Could you report every line from the entries that includes the word "mmSpans"?

Data listing |
----

/-- The accesses of a MATMUL (R452): reads, then the accumulator words it writes. -/
def mmSpans (w : BitVec 128) : List Span × List Span :=
  let o := [SpanOut.acc (mmWrites w).1 (mmWrites w).2]
  (spansOf 0 false false o (mmReads w) ++ (if iB w 4 then spansOf 0 false true o [mmWrites w] else []),
   spansOf 0 true true [] [mmWrites w])

/-- MATMUL on core `n`: the product, or the mismatches that end it (R464, R487). -/
def matmulAt (n : Nat) (faults : List ArrayFault) (s : State) : State :=
  if !issues s n 1 then s
  else
    let w := s.ncWord n
    let sp := mmSpans w
    let mis := mmMismatches (hazards n sp.1 s) n w faults
    let s1 := withSpans n sp.1 sp.2 (mmEffect n w (!mis.isEmpty)) s
    let cyc := if mis.isEmpty then mmCycles w else Config.freeNat s.seq 27 % (mmCycles w + 1)
    let s2 := s1.count (.nc n) 0x7C cyc
    let s3 := if s.ncArmed n then s2.setB (.nc n) 0x78 1 false else s2
    advance n (residues n (s.ncPc n) mis s3)

/-! ### Fetch and decode failures (R489) -/

/-- An instruction word fails its CHECK at fetch. -/
def imemFail (n : Nat) (s : State) : State :=
  if s.ncPhase n ≠ 1 then s
  else
    let win := within s.dt (10 * oneSecond) (s.core n).imTimes
    let perm := !win.isEmpty
    let s1 := s.setCore n { s.core n with imTimes := win ++ [s.dt] }
    let s2 := (s1.setF (.nc n) 0x74 7 4 (min (win.length + 1) 15)).irq (.nc n) 10
    if perm then retireCore n 0x2033 (ncRecord n 0x2033 clsPermanent false [] s2)
    else killCommand (clusterOf n) 5 0x2032 (ncRecord n 0x2032 clsTransient false [] s2)

/-- A word that passes CHECK breaks a decode rule. -/
def illegalAt (n : Nat) (s : State) : State :=
  let w := s.ncWord n
  if s.ncPhase n ≠ 1 ∨ (s.core n).coll ∨ (wordRules (s.hasLink n) (s.vtWord n) w).isNone ∨ stagesFail (s.vtWord n) w then s
  else killCommand (clusterOf n) 6 0x2034 (ncRecord n 0x2034 clsConfig false [] (s.irq (.nc n) 9))

end Sys2Proof.Machine
end

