/-- The accesses of a VCHAIN (R452). -/
def vcSpans (n : Nat) (vt : Nat → BitVec 64) (w : BitVec 128) : List Span × List Span :=
  let gs := (vcStages vt w).map (stageExts w)
  let sc := fun f => if isBlock f then [scaleExt w] else []
  let dst := if vcDstAcc w then [] else sideRows w (iF w 47 36) (iF w 71 60) (vcDf w) ++ sc (vcDf w)
  let dstAcc := if vcDstAcc w then [(iF w 39 36 * 1024, vcBlocks w * 1024)] else []
  let outs := (dst ++ gs.flatMap (·.2)).map (fun r => SpanOut.mem (tileBase n + r.1) r.2)
    ++ dstAcc.map (fun r => SpanOut.acc r.1 r.2)
  let rd := if vcSrcAcc w then spansOf 1 false true outs [(iF w 27 24 * 1024, vcBlocks w * 1024)]
    else spansOf 1 false false outs (sideRows w (iF w 35 24) (iF w 59 48) (vcSf w) ++ sc (vcSf w))
  (rd ++ spansOf 1 false false outs (gs.flatMap (·.1)),
   spansOf 1 true true [] dstAcc ++ spansOf 1 true false [] (dst ++ gs.flatMap (·.2)))

/-! ### Residues in the lanes (R529-R531) -/

/-- The integer of a value of an integer format. -/
def Num.toInt (x : Num) : Int :=
  match x with
  | .fin s m e => sgn s (m * 2 ^ e.toNat)
  | _ => 0

/-- The predicted residue of a product in a value format. -/
def productCheck (vf : Nat) (x y : Num) : Option Nat :=
  if vf ≤ 4 then some (res7 x.toInt * res7 y.toInt % 7) else sigProduct x y

/-- The predicted residue of an integer sum in format `f`, unless it clamps. -/
def sumCheck (f : Nat) (x y : Num) : Option Nat :=
  let v := x.toInt + y.toInt
  if 4 < f ∨ v < (intRange f).1 ∨ (intRange f).2 < v then none else some ((res7 x.toInt + res7 y.toInt) % 7)

/-- The factor of SCALE, and of LEAKY below zero (R517). -/
def scaleFactor (vf : Nat) (p : Place) (g : Stage) : Num :=
  if vf ≤ 4 then Num.ofInt (signed 16 (param p g % 65536)) else fp (param p g)

/-- The predicted residue of what stage `g` does to the element at `p` of a row, where the lanes check it (R529, R530). -/
def stageCheck (cols : Nat) (p : Place) (r : RowSt) (g : Stage) : Option Nat :=
  let x := r.vals.getD p.col (.fin false 0 0)
  let vf := r.vf
  let t := decodeElem g.fmt (elemAt g.fmt p.rd (64 * (g.imm % 4096 + p.row * ((g.imm / 4096) % 4096))) p.col)
  match g.kind with
  | 2 => productCheck vf x (scaleFactor vf p g)
  | 3 => sumCheck vf x (i32 (param p g))
  | 4 => if g.func = 2 then productCheck vf x t else if g.func = 0 then sumCheck vf x t
         else if g.func = 1 then sumCheck vf x t.neg else none
  | 5 => if g.func = 1 ∧ x.neg? = true then productCheck vf x (scaleFactor vf p { g with vec := g.vec && decide (vf ≤ 4) })
         else if g.func = 4 then productCheck vf (intoNv 9 0 false (sigmoidDiv x).1).1 x else none
  | 7 =>
    let flag := fun j => g.func.testBit 3 && bitmapBit p.rd (g.imm % 4096) cols p.row j
    let acc := (scanRow 4 0 true true (scanId 4 0) ((r.vals.zip (List.range cols)).map (fun q => (q.1, flag q.2)))).1
    if g.func % 4 = 0 ∧ vf ≤ 4 then sumCheck 4 (acc.getD p.col (.fin false 0 0)) x else none
  | 8 => if g.func = 3 then productCheck vf x x
         else if g.func = 0 ∧ vf ≤ 4 ∧ p.col ≠ 0 then sumCheck 4 (reduceRow 4 0 (r.vals.take p.col)).1 x else none
  | _ => none

/-- The predicted residue of what a lane does at a step of a chain; none where the lanes check nothing there. A chain with
SOFTMAX runs three passes, and the stages after it only in the third (R527, R528). -/
def laneCheck (s : State) (n : Nat) (w : BitVec 128) (x : LaneFault) : Option Nat :=
  let gs := vcStages (s.vtWord n) w
  let soft := gs.findIdx (fun g => g.kind == 9)
  let wide := (vcCols w + 63) / 64
  let one := vcRows w * wide
  let passes := if soft < gs.length then 3 else 1
  let row := x.step % one / wide
  let col := 64 * (x.step % wide) + x.lane
  if passes * one ≤ x.step ∨ 64 ≤ x.lane ∨ vcCols w ≤ col ∨ (soft < x.stage ∧ x.step < (passes - 1) * one) then none
  else
    match gs[x.stage]? with
    | none => none
    | some g =>
      stageCheck (vcCols w) { rd := fun a => (s.byte (tileBase n + a)).toNat, row := row, col := col }
        (rowAfter s n w row (gs.take x.stage)) g

/-- A lane mismatch as it is recorded (R531). -/
def laneRecord (x : LaneFault) (expected observed : Nat) : Residue :=
  { pass := x.stage, chunk := x.step, row := x.lane % 32, col := x.lane / 32, expected := expected, observed := observed,
    kind := 3 }

/-- The mismatch that a residue of a lane makes. -/
def laneResidue (s : State) (n : Nat) (w : BitVec 128) (x : LaneFault) : Option Residue :=
  match laneCheck s n w x with
  | none => none
  | some e => if x.observed.val = e then none else some (laneRecord x e x.observed.val)

/-- A mismatch in a VCHAIN of a collective's program, whose words and operands are not published (R634): the predicted
residue is a free value (log entry 7). -/
def collResidue (s : State) (x : LaneFault) : Residue :=
  laneRecord x ((x.observed.val + 1 + Config.freeNat s.seq 28 % 6) % 7) x.observed.val

/-- VCHAIN on core `n`: the chain, or the mismatches that end it before its row counts (R527, R531, R537). -/
def vchainAt (n : Nat) (faults : List LaneFault) (s : State) : State :=
  if (s.core n).coll ∧ s.ncPhase n = 1 then residues n (s.ncPc n) (faults.map (fun x => (collResidue s x, false, false))) s
  else if !issues s n 2 then s
  else
    let w := s.ncWord n
    let sp := vcSpans n (s.vtWord n) w
    let t := hazards n sp.1 s
    let mis := faults.filterMap (laneResidue t n w)
    let body := fun u => if mis.isEmpty then vcEffect n w u
      else ncFlags n 2 (someFlags s (vcFlags ((List.range (vcRows w)).map (vcRow u n w)))) u
    advance n (residues n (s.ncPc n) (mis.map (fun r => (r, false, false))) (withSpans n sp.1 sp.2 body s))

end Sys2Proof.Machine
end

----

Response to the exercise |
def mmSpans (w : BitVec 128) : List Span × List Span :=
    let sp := mmSpans w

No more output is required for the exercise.